A. If we change our point of view twice, we should get another point of view of the same system; B. We should be able to switch freely between points of view, since they are equivalent descriptions; in particular, if we can change from POV A to B, we should also be able to change from B to A.

If you think about what these properties imply, it should be obvious that they map nicely onto the structure of a group: A tells us we want a set and a product operation with closure, and B tells us that we should have an inverse and therefore also an identity. (Associativity is sort of a technical property that comes along for the ride, without which our order of operations would get weird.) So, symmetries in physics are naturally described in terms of symmetry groups.

Example: discrete rotations in 2d

As an exercise in literal “points of view”, let’s consider the symmetry group of rotations by (multiples of) 90 degrees in two dimensions. Thinking of this as a coordinate transformation, we have four “points of view” - that is, four directions in which the positive x axis can be pointing.

Rotations by 90 degrees in two dimensions.

To reveal the group structure, let’s call R the group element corresponding to a single counter-clockwise rotation by 90 degrees.

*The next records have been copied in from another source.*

/-- 43_search_index R100: the effective window; with a tap at `W` every state of it is found; a result is in it; and for a
cycle-complete configuration whose window fits in one cycle the result is the position itself, and `ABSENT` exactly for 0 and
for the states of no position congruent to one in the window. -/
def Obligations.SearchLookupIsCompleteOnTheEffectiveWindow : Prop :=
  ∀ cfg : Config, cfg.WellFormed → cfg.hasSearch = true →
    (cfg.smax ≤ cfg.wend ∧ cfg.wend - cfg.smax ≤ cfg.sstep - 1 ∧
      (cfg.wend = cfg.smax ↔ cfg.sstep ∣ cfg.smax - cfg.smin)) ∧
    (cfg.W ∈ cfg.taps → ∀ p, cfg.smin ≤ p → p < cfg.wend →
      ∃ r, cfg.smin ≤ r ∧ r < cfg.wend ∧ searchLookup cfg (cfg.stateAt p) = ⟨.ok, BitVec.ofNat 32 r⟩) ∧
    (∀ (q : BitVec cfg.W) (d : Datum), searchLookup cfg q = ⟨.ok, d⟩ →
      cfg.smin ≤ d.toNat ∧ d.toNat ≤ cfg.wend - 1) ∧
    (cfg.CycleComplete → cfg.nsamp * cfg.sstep ≤ cfg.seqLen →
      (∀ p, cfg.smin ≤ p → p < cfg.wend → searchLookup cfg (cfg.stateAt p) = ⟨.ok, BitVec.ofNat 32 p⟩) ∧
      (∀ q : BitVec cfg.W, (searchLookup cfg q).status = .absent ↔ q = 0#cfg.W ∨
        ∀ p r, p < cfg.seqLen → cfg.stateAt p = q → cfg.smin ≤ r → r < cfg.wend →
          r % cfg.seqLen ≠ p % cfg.seqLen))

/-- 43_search_index R103: a result is not reduced modulo `SEQ_LEN`: it is congruent to the position of the query, is at most
`SEQ_LEN + SSTEP - 2`, and reaches `SEQ_LEN` only when the window runs past it; the example. -/
def Obligations.SearchResultIsNotReduced : Prop :=
  (∀ cfg : Config, cfg.WellFormed → cfg.hasSearch = true → cfg.CycleComplete →
    ∀ (q : BitVec cfg.W) (d : Datum), searchLookup cfg q = ⟨.ok, d⟩ →
      (∃ p, p < cfg.seqLen ∧ cfg.stateAt p = q ∧ d.toNat % cfg.seqLen = p) ∧
      d.toNat ≤ cfg.wend - 1 ∧ cfg.wend - 1 ≤ cfg.seqLen + cfg.sstep - 2 ∧
      (cfg.seqLen ≤ d.toNat → cfg.seqLen < cfg.wend)) ∧
  searchLookup ⟨3, [3, 2], false, true, 5, 7, 3⟩ 1#3 = ⟨.ok, 7#32⟩

/-- 44_direct_index R108: a direct lookup of a nonzero value is its position, below `SEQ_LEN`; of 0 it is
`(ABSENT, SENTINEL)`; there is no other outcome. -/
def Obligations.DirectLookupIsTotal : Prop :=
  ∀ cfg : Config, cfg.WellFormed → cfg.hasDirect = true →
    (∀ q : BitVec cfg.W, q ≠ 0#cfg.W → ∃ p, p ≤ cfg.seqLen - 1 ∧ cfg.stateAt p = q ∧
      directLookup cfg q = some ⟨.ok, BitVec.ofNat 32 p⟩ ∧ (BitVec.ofNat 32 p).toNat = p) ∧
    directLookup cfg 0#cfg.W = some ⟨.absent, cfg.sentinel.setWidth 32⟩

/-- 44_direct_index R109: the reported position is the only one of the state; after `INC` a lookup reports the next position
and after `DEC` the one before, modulo `SEQ_LEN`. -/
def Obligations.DirectLookupFollowsTheSteps : Prop :=
  (∀ cfg : Config, cfg.WellFormed → cfg.hasDirect = true → ∀ p, p < cfg.seqLen →
    directLookup cfg (cfg.stateAt p) = some ⟨.ok, BitVec.ofNat 32 p⟩) ∧
  (∀ s : State, s.cfg.WellFormed → s.cfg.hasDirect = true → s.arch.fault = false → s.arch.state ≠ 0#s.cfg.W →
    ∃ r, r < s.cfg.seqLen ∧ s.cfg.stateAt r = s.arch.state ∧
      (∀ r', r' < s.cfg.seqLen → s.cfg.stateAt r' = s.arch.state → r' = r) ∧
      exec .lkd s = .next { s with rsp := some ⟨.ok, BitVec.ofNat 32 r⟩ } ∧
      (∃ t, exec .inc s = .next t ∧
        exec .lkd t = .next { t with rsp := some ⟨.ok, BitVec.ofNat 32 ((r + 1) % s.cfg.seqLen)⟩ }) ∧
      (∃ t, exec .dec s = .next t ∧
        exec .lkd t = .next { t with rsp := some ⟨.ok, BitVec.ofNat 32 ((r + s.cfg.seqLen - 1) % s.cfg.seqLen)⟩ }))

/-- 44_direct_index R110: where a configuration has both indexes and the search reports `r`, the direct lookup reports `r`
modulo `SEQ_LEN`. -/
def Obligations.TheTwoIndexesAgree : Prop :=
  ∀ cfg : Config, cfg.WellFormed → cfg.hasDirect = true → cfg.hasSearch = true →
    ∀ (q : BitVec cfg.W) (d : Datum), searchLookup cfg q = ⟨.ok, d⟩ →
      directLookup cfg q = some ⟨.ok, BitVec.ofNat 32 (d.toNat % cfg.seqLen)⟩

/-! ## The triple and the host's state -/

/-- 60_exceptions section 6 (no command presented): an engine with nothing presented holds the triple and the configuration,
however often it steps, and no response stands on the port. That nothing presented is an empty `inputs` and that the port is
cleared are the model's choices (log entries 3 and 4, DESIGN CHOICE). -/
def Obligations.AnIdleEngineHoldsItsRegisters : Prop :=
  ∀ s : State, s.inputs = [] →
    step s = .next { s with rsp := none } ∧ step { s with rsp := none } = .next { s with rsp := none }

/-- 00_scope section 7, 10_state section 7, 70_reset_and_hazards section 5: on an engine of a well-formed configuration, a
step that takes a command word is `step(cfg, s, cmd) = (s', rsp)` with `s` the triple: total on every triple and every word,
and a function of the configuration, the triple and the word alone; and the final triple and the responses of a run are those
of the run on the triple alone. What stands beside the triple in `State` (log entries 1, 3, 4, DESIGN CHOICE) is never read:
the configuration is kept, the word is taken from `inputs` and the response replaces the last one. -/
def Obligations.StepAndRunAreThoseOfTheTriple : Prop :=
  (∀ (s : State) (w : CommandWord) (rest : List Input), s.cfg.WellFormed → s.inputs = .command w :: rest →
    ∃ a r, transition s.cfg s.arch w = some (a, r) ∧
      step s = .next { s with arch := a, inputs := rest, rsp := some r }) ∧
  (∀ (s : State) (ins : List Input), s.cfg.WellFormed →
    ∃ a rs t, runTriple s.cfg ins s.arch = some (a, rs) ∧ runInputs ins s = .next (t, rs) ∧
      t = { s with arch := a, inputs := t.inputs, rsp := t.rsp })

Applying R \cdot R gives us a rotation by 180 degrees, another element of the group; instead of introducing another letter, we can just call this element R^2. Similarly, R^2 \cdot R = R^3 is a rotation by 270 degrees. Finally, R^3 \cdot R = 1; if we rotate by 360 degrees, we come back to where we started, i.e. the identity. We see evidently that the group is closed; moreover, every element of the group matches on to one of the four points of view we identified to start with.

We also need an inverse operation, which is simply provided by rotating clockwise: following the notation above, we could call this element R^{-1}, but you can easily convince yourself that R^{-1} is just R^3, the 270-degree counter-clockwise rotation. In fact, we have already written down all of the group elements - which is good, because we already have four of them, and if there was a fifth then there would have to be a fifth point of view that we have missed so far!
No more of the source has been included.